/-! ### SGE -/
/-- `SGE_PSTAT` (SGE page, 11). -/
def rSGE_PSTAT : RegRow := ⟨"SGE_PSTAT", 0x01, 0x01, [
  .rsv 31 18,
  .fld "WBBUSY" 17 17 .ro 0 .any,
  .fld "REST" 16 16 .ro 0 .any,
  .rsv 15 0]⟩
def F.SGE_PSTAT_WBBUSY : Fld := ⟨0x0C, 0x01, 17, 17⟩
def F.SGE_PSTAT_REST : Fld := ⟨0x0C, 0x01, 16, 16⟩
/-- `SGE_IFLAG` (SGE page, 11). -/
def rSGE_IFLAG : RegRow := ⟨"SGE_IFLAG", 0x03, 0x03, [
  .rsv 31 7,
  .fld "LRNREJ" 6 6 .w1c 0 .any,
  .fld "TABLE" 5 5 .w1c 0 .any,
  .fld "WBFAIL" 4 4 .w1c 0 .any,
  .fld "WBDONE" 3 3 .w1c 0 .any,
  .fld "WARN" 2 2 .w1c 0 .any,
  .fld "LEARN" 1 1 .w1c 0 .any,
  .fld "REST" 0 0 .w1c 0 .any]⟩
def F.SGE_IFLAG_LRNREJ : Fld := ⟨0x0C, 0x03, 6, 6⟩
def F.SGE_IFLAG_TABLE : Fld := ⟨0x0C, 0x03, 5, 5⟩
def F.SGE_IFLAG_WBFAIL : Fld := ⟨0x0C, 0x03, 4, 4⟩
def F.SGE_IFLAG_WBDONE : Fld := ⟨0x0C, 0x03, 3, 3⟩
def F.SGE_IFLAG_WARN : Fld := ⟨0x0C, 0x03, 2, 2⟩
def F.SGE_IFLAG_LEARN : Fld := ⟨0x0C, 0x03, 1, 1⟩
def F.SGE_IFLAG_REST : Fld := ⟨0x0C, 0x03, 0, 0⟩
/-- `SGE_REST` (SGE page, 11). -/
def rSGE_REST : RegRow := ⟨"SGE_REST", 0x08, 0x08, [
  .fld "TREST" 31 16 .rws 1800 (.range 60 7200 1),
  .fld "IREST" 15 0 .rws 5 (.range 1 100 1)]⟩
def F.SGE_REST_TREST : Fld := ⟨0x0C, 0x08, 31, 16⟩
def F.SGE_REST_IREST : Fld := ⟨0x0C, 0x08, 15, 0⟩
/-- `SGE_CAPNOM` (SGE page, 11). -/
def rSGE_CAPNOM : RegRow := ⟨"SGE_CAPNOM", 0x09, 0x09, [
  .rsv 31 16,
  .fld "CAP" 15 0 .rws 10000 (.range 100 65535 1)]⟩
def F.SGE_CAPNOM_CAP : Fld := ⟨0x0C, 0x09, 15, 0⟩
/-- `SGE_CHEMMAP` (SGE page, 11). -/
def rSGE_CHEMMAP : RegRow := ⟨"SGE_CHEMMAP", 0x0A, 0x0A, [
  .rsv 31 16,
  .fld "MAP" 15 0 .rws 0 .any]⟩
def F.SGE_CHEMMAP_MAP : Fld := ⟨0x0C, 0x0A, 15, 0⟩
/-- `SGE_VSHUT` (SGE page, 11). -/
def rSGE_VSHUT : RegRow := ⟨"SGE_VSHUT", 0x0B, 0x0B, [
  .rsv 31 16,
  .fld "MV" 15 0 .rws 3000 (.range 1500 4000 1)]⟩
def F.SGE_VSHUT_MV : Fld := ⟨0x0C, 0x0B, 15, 0⟩
/-- `SGE_RECON` (SGE page, 11). -/
def rSGE_RECON : RegRow := ⟨"SGE_RECON", 0x0C, 0x0C, [
  .fld "WARN" 31 24 .rws 80 (.range 10 250 1),
  .fld "ZTOL" 23 16 .rws 30 (.range 0 100 1),
  .fld "VLOAD" 15 8 .rws 30 .any,
  .fld "VTOL" 7 0 .rws 30 (.range 1 255 1)]⟩
def F.SGE_RECON_WARN : Fld := ⟨0x0C, 0x0C, 31, 24⟩
def F.SGE_RECON_ZTOL : Fld := ⟨0x0C, 0x0C, 23, 16⟩
def F.SGE_RECON_VLOAD : Fld := ⟨0x0C, 0x0C, 15, 8⟩
def F.SGE_RECON_VTOL : Fld := ⟨0x0C, 0x0C, 7, 0⟩
/-- `SGE_WB` (SGE page, 11). -/
def rSGE_WB : RegRow := ⟨"SGE_WB", 0x0D, 0x0D, [
  .rsv 31 8,
  .fld "PERIOD" 7 0 .rws 15 (.range 1 60 1)]⟩
def F.SGE_WB_PERIOD : Fld := ⟨0x0C, 0x0D, 7, 0⟩
/-- `SGE_LRN` (SGE page, 11). -/
def rSGE_LRN : RegRow := ⟨"SGE_LRN", 0x12, 0x12, [
  .rsv 31 25,
  .fld "EN" 24 24 .rws 1 .any,
  .fld "WEIGHT" 23 16 .rws 32 (.range 8 128 1),
  .fld "MINDSOC" 15 8 .rws 35 (.range 35 90 1),
  .fld "MAXERR" 7 0 .rws 10 (.range 1 10 1)]⟩
def F.SGE_LRN_EN : Fld := ⟨0x0C, 0x12, 24, 24⟩
def F.SGE_LRN_WEIGHT : Fld := ⟨0x0C, 0x12, 23, 16⟩
def F.SGE_LRN_MINDSOC : Fld := ⟨0x0C, 0x12, 15, 8⟩
def F.SGE_LRN_MAXERR : Fld := ⟨0x0C, 0x12, 7, 0⟩
/-- `SGE_SOC` (SGE page, 11). -/
def rSGE_SOC : RegRow := ⟨"SGE_SOC", 0x60, 0x60, [
  .fld "SEQ" 31 28 .ro 0 .any,
  .fld "W" 27 27 .ro 0 .any,
  .fld "E" 26 26 .ro 0 .any,
  .fld "REST" 25 25 .ro 0 .any,
  .fld "S" 24 24 .ro 1 .any,
  .rsv 23 16,
  .fld "SOC" 15 0 .ro 0 .any]⟩
def F.SGE_SOC_SEQ : Fld := ⟨0x0C, 0x60, 31, 28⟩
def F.SGE_SOC_W : Fld := ⟨0x0C, 0x60, 27, 27⟩
def F.SGE_SOC_E : Fld := ⟨0x0C, 0x60, 26, 26⟩
def F.SGE_SOC_REST : Fld := ⟨0x0C, 0x60, 25, 25⟩
def F.SGE_SOC_S : Fld := ⟨0x0C, 0x60, 24, 24⟩
def F.SGE_SOC_SOC : Fld := ⟨0x0C, 0x60, 15, 0⟩
/-- `SGE_SOCRAW` (SGE page, 11). -/
def rSGE_SOCRAW : RegRow := ⟨"SGE_SOCRAW", 0x61, 0x61, [
  .fld "MAX" 31 16 .ro 0 .any,
  .fld "MIN" 15 0 .ro 0 .any]⟩
def F.SGE_SOCRAW_MAX : Fld := ⟨0x0C, 0x61, 31, 16⟩
def F.SGE_SOCRAW_MIN : Fld := ⟨0x0C, 0x61, 15, 0⟩
/-- `SGE_ZERO` (SGE page, 11). -/
def rSGE_ZERO : RegRow := ⟨"SGE_ZERO", 0x62, 0x62, [
  .fld "TARGET" 31 16 .ro 0 .any,
  .fld "APPLIED" 15 0 .ro 0 .any]⟩
def F.SGE_ZERO_TARGET : Fld := ⟨0x0C, 0x62, 31, 16⟩
def F.SGE_ZERO_APPLIED : Fld := ⟨0x0C, 0x62, 15, 0⟩
/-- `SGE_LIMCELL` (SGE page, 11). -/
def rSGE_LIMCELL : RegRow := ⟨"SGE_LIMCELL", 0x63, 0x63, [
  .rsv 31 25,
  .fld "DIS" 24 16 .ro 0 .any,
  .rsv 15 9,
  .fld "CHG" 8 0 .ro 0 .any]⟩
def F.SGE_LIMCELL_DIS : Fld := ⟨0x0C, 0x63, 24, 16⟩
def F.SGE_LIMCELL_CHG : Fld := ⟨0x0C, 0x63, 8, 0⟩
/-- `SGE_QREM` (SGE page, 11). -/
def rSGE_QREM : RegRow := ⟨"SGE_QREM", 0x64, 0x64, [
  .fld "QCHG" 31 16 .ro 0 .any,
  .fld "QDIS" 15 0 .ro 0 .any]⟩
def F.SGE_QREM_QCHG : Fld := ⟨0x0C, 0x64, 31, 16⟩
def F.SGE_QREM_QDIS : Fld := ⟨0x0C, 0x64, 15, 0⟩
/-- `SGE_CAP` (SGE page, 11). -/
def rSGE_CAP : RegRow := ⟨"SGE_CAP", 0x65, 0x65, [
  .rsv 31 25,
  .fld "UNLRN" 24 16 .ro 0 .any,
  .fld "CAP" 15 0 .ro 0 .any]⟩
def F.SGE_CAP_UNLRN : Fld := ⟨0x0C, 0x65, 24, 16⟩
def F.SGE_CAP_CAP : Fld := ⟨0x0C, 0x65, 15, 0⟩
/-- `SGE_CYCLES` (SGE page, 11). -/
def rSGE_CYCLES : RegRow := ⟨"SGE_CYCLES", 0x66, 0x66, [
  .fld "EFC" 31 0 .ro 0 .any]⟩
def F.SGE_CYCLES_EFC : Fld := ⟨0x0C, 0x66, 31, 0⟩
/-- `SGE_AHDIS` (SGE page, 11). -/
def rSGE_AHDIS : RegRow := ⟨"SGE_AHDIS", 0x67, 0x67, [
  .fld "AH" 31 0 .ro 0 .any]⟩
def F.SGE_AHDIS_AH : Fld := ⟨0x0C, 0x67, 31, 0⟩
/-- `SGE_AHCHG` (SGE page, 11). -/
def rSGE_AHCHG : RegRow := ⟨"SGE_AHCHG", 0x68, 0x68, [
  .fld "AH" 31 0 .ro 0 .any]⟩
def F.SGE_AHCHG_AH : Fld := ⟨0x0C, 0x68, 31, 0⟩
/-- `SGE_RESTT` (SGE page, 11). -/
def rSGE_RESTT : RegRow := ⟨"SGE_RESTT", 0x69, 0x69, [
  .fld "POINTS" 31 16 .ro 0 .any,
  .fld "TIMER" 15 0 .ro 0 .any]⟩
def F.SGE_RESTT_POINTS : Fld := ⟨0x0C, 0x69, 31, 16⟩
def F.SGE_RESTT_TIMER : Fld := ⟨0x0C, 0x69, 15, 0⟩
/-- `SGE_WBSTAT` (SGE page, 11). -/
def rSGE_WBSTAT : RegRow := ⟨"SGE_WBSTAT", 0x6A, 0x6A, [
  .fld "SEQ" 31 16 .ro 0 .any,
  .rsv 15 6,
  .fld "START" 5 4 .ro 0 .any,
  .fld "DEFER" 3 3 .ro 0 .any,
  .rsv 2 2,
  .fld "LAST" 1 1 .ro 0 .any,
  .fld "CHOSEN" 0 0 .ro 0 .any]⟩
def F.SGE_WBSTAT_SEQ : Fld := ⟨0x0C, 0x6A, 31, 16⟩
def F.SGE_WBSTAT_START : Fld := ⟨0x0C, 0x6A, 5, 4⟩
def F.SGE_WBSTAT_DEFER : Fld := ⟨0x0C, 0x6A, 3, 3⟩
def F.SGE_WBSTAT_LAST : Fld := ⟨0x0C, 0x6A, 1, 1⟩
def F.SGE_WBSTAT_CHOSEN : Fld := ⟨0x0C, 0x6A, 0, 0⟩
/-- `SGE_LRNLAST` (SGE page, 11). -/
def rSGE_LRNLAST : RegRow := ⟨"SGE_LRNLAST", 0x6B, 0x6B, [
  .fld "LEARNED" 31 16 .ro 0 .any,
  .fld "NOTLRN" 15 0 .ro 0 .any]⟩
def F.SGE_LRNLAST_LEARNED : Fld := ⟨0x0C, 0x6B, 31, 16⟩
def F.SGE_LRNLAST_NOTLRN : Fld := ⟨0x0C, 0x6B, 15, 0⟩
/-- `SGE_DIS` (SGE page, 11). -/
def rSGE_DIS : RegRow := ⟨"SGE_DIS", 0x6C, 0x6C, [
  .rsv 31 25,
  .fld "CELL" 24 16 .ro 0 .any,
  .fld "DIS" 15 0 .ro 0 .any]⟩
def F.SGE_DIS_CELL : Fld := ⟨0x0C, 0x6C, 24, 16⟩
def F.SGE_DIS_DIS : Fld := ⟨0x0C, 0x6C, 15, 0⟩
/-- `SGE_TBLSEL` (SGE page, 11). -/
def rSGE_TBLSEL : RegRow := ⟨"SGE_TBLSEL", 0xE0, 0xE0, [
  .rsv 31 26,
  .fld "TABLE" 25 24 .rw 0 .any,
  .rsv 23 9,
  .fld "ENTRY" 8 0 .rw 0 .any]⟩
def F.SGE_TBLSEL_TABLE : Fld := ⟨0x0C, 0xE0, 25, 24⟩
def F.SGE_TBLSEL_ENTRY : Fld := ⟨0x0C, 0xE0, 8, 0⟩
/-- `SGE_TBLDATA` (SGE page, 11). -/
def rSGE_TBLDATA : RegRow := ⟨"SGE_TBLDATA", 0xE1, 0xE1, [
  .rsv 31 16,
  .fld "VALUE" 15 0 .rw 0 .any]⟩
def F.SGE_TBLDATA_VALUE : Fld := ⟨0x0C, 0xE1, 15, 0⟩
/-- `SGE_TBLCMD` (SGE page, 11). -/
def rSGE_TBLCMD : RegRow := ⟨"SGE_TBLCMD", 0xE2, 0xE2, [
  .fld "CMD" 31 0 .wo 0 .any]⟩
def F.SGE_TBLCMD_CMD : Fld := ⟨0x0C, 0xE2, 31, 0⟩
/-- `SGE_CMD` (SGE page, 11). -/
def rSGE_CMD : RegRow := ⟨"SGE_CMD", 0xE3, 0xE3, [
  .fld "CMD" 31 0 .wo 0 .any]⟩
def F.SGE_CMD_CMD : Fld := ⟨0x0C, 0xE3, 31, 0⟩
/-- The words of a SGE page. -/
def regsSGE : List RegRow := [
  rSGE_PSTAT, rSGE_IFLAG, rSGE_REST, rSGE_CAPNOM, rSGE_CHEMMAP, rSGE_VSHUT,
  rSGE_RECON, rSGE_WB, rSGE_LRN, rSGE_SOC, rSGE_SOCRAW, rSGE_ZERO,
  rSGE_LIMCELL, rSGE_QREM, rSGE_CAP, rSGE_CYCLES, rSGE_AHDIS, rSGE_AHCHG,
  rSGE_RESTT, rSGE_WBSTAT, rSGE_LRNLAST, rSGE_DIS, rSGE_TBLSEL, rSGE_TBLDATA,
  rSGE_TBLCMD, rSGE_CMD]

/-! ### SGC -/
/-- `SGC_CELL` (SGC page, 11). -/
def rSGC_CELL : RegRow := ⟨"SGC_CELL", 0x60, 0x9F, [
  .fld "SEQ" 31 28 .ro 0 .any,
  .fld "W" 27 27 .ro 0 .any,
  .fld "E" 26 26 .ro 0 .any,
  .fld "L" 25 25 .ro 0 .any,
  .fld "S" 24 24 .ro 1 .any,
  .fld "T" 23 16 .ro 0 .any,
  .fld "SOC" 15 0 .ro 0 .any]⟩
def F.SGC_CELL_SEQ : Fld := ⟨0x0D, 0x60, 31, 28⟩
def F.SGC_CELL_W : Fld := ⟨0x0D, 0x60, 27, 27⟩
def F.SGC_CELL_E : Fld := ⟨0x0D, 0x60, 26, 26⟩
def F.SGC_CELL_L : Fld := ⟨0x0D, 0x60, 25, 25⟩
def F.SGC_CELL_S : Fld := ⟨0x0D, 0x60, 24, 24⟩
def F.SGC_CELL_T : Fld := ⟨0x0D, 0x60, 23, 16⟩
def F.SGC_CELL_SOC : Fld := ⟨0x0D, 0x60, 15, 0⟩
/-- `SGC_CAP` (SGC page, 11). -/
def rSGC_CAP : RegRow := ⟨"SGC_CAP", 0xA0, 0xDF, [
  .fld "CAP" 31 16 .ro 0 .any,
  .fld "LRN" 15 12 .ro 0 .any,
  .fld "ERR" 11 0 .ro 0 .any]⟩
def F.SGC_CAP_CAP : Fld := ⟨0x0D, 0xA0, 31, 16⟩
def F.SGC_CAP_LRN : Fld := ⟨0x0D, 0xA0, 15, 12⟩
def F.SGC_CAP_ERR : Fld := ⟨0x0D, 0xA0, 11, 0⟩
/-- `SGC_BANK` (SGC page, 11). -/
def rSGC_BANK : RegRow := ⟨"SGC_BANK", 0xE0, 0xE0, [
  .rsv 31 3,
  .fld "DIE" 2 0 .rw 0 .any]⟩
def F.SGC_BANK_DIE : Fld := ⟨0x0D, 0xE0, 2, 0⟩
/-- `SGC_RESET` (SGC page, 11). -/
def rSGC_RESET : RegRow := ⟨"SGC_RESET", 0xE1, 0xE1, [
  .rsv 31 9,
  .fld "ALL" 8 8 .wo 0 .any,
  .rsv 7 6,
  .fld "CELL" 5 0 .wo 0 .any]⟩
def F.SGC_RESET_ALL : Fld := ⟨0x0D, 0xE1, 8, 8⟩
def F.SGC_RESET_CELL : Fld := ⟨0x0D, 0xE1, 5, 0⟩
/-- The words of a SGC page. -/
def regsSGC : List RegRow := [
  rSGC_CELL, rSGC_CAP, rSGC_BANK, rSGC_RESET]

**Work to complete:**
In the listing above, locate the line containing "def F.SGE_SOCRAW_MAX : Fld" and the line containing "def F.SGE_ZERO_TARGET : Fld", then transcribe both and every line between them verbatim.

**Response to this task:**
def F.SGE_SOCRAW_MAX : Fld := ⟨0x0C, 0x61, 31, 16⟩
def F.SGE_SOCRAW_MIN : Fld := ⟨0x0C, 0x61, 15, 0⟩
/-- `SGE_ZERO` (SGE page, 11). -/
def rSGE_ZERO : RegRow := ⟨"SGE_ZERO", 0x62, 0x62, [
  .fld "TARGET" 31 16 .ro 0 .any,
  .fld "APPLIED" 15 0 .ro 0 .any]⟩
def F.SGE_ZERO_TARGET : Fld := ⟨0x0C, 0x62, 31, 16⟩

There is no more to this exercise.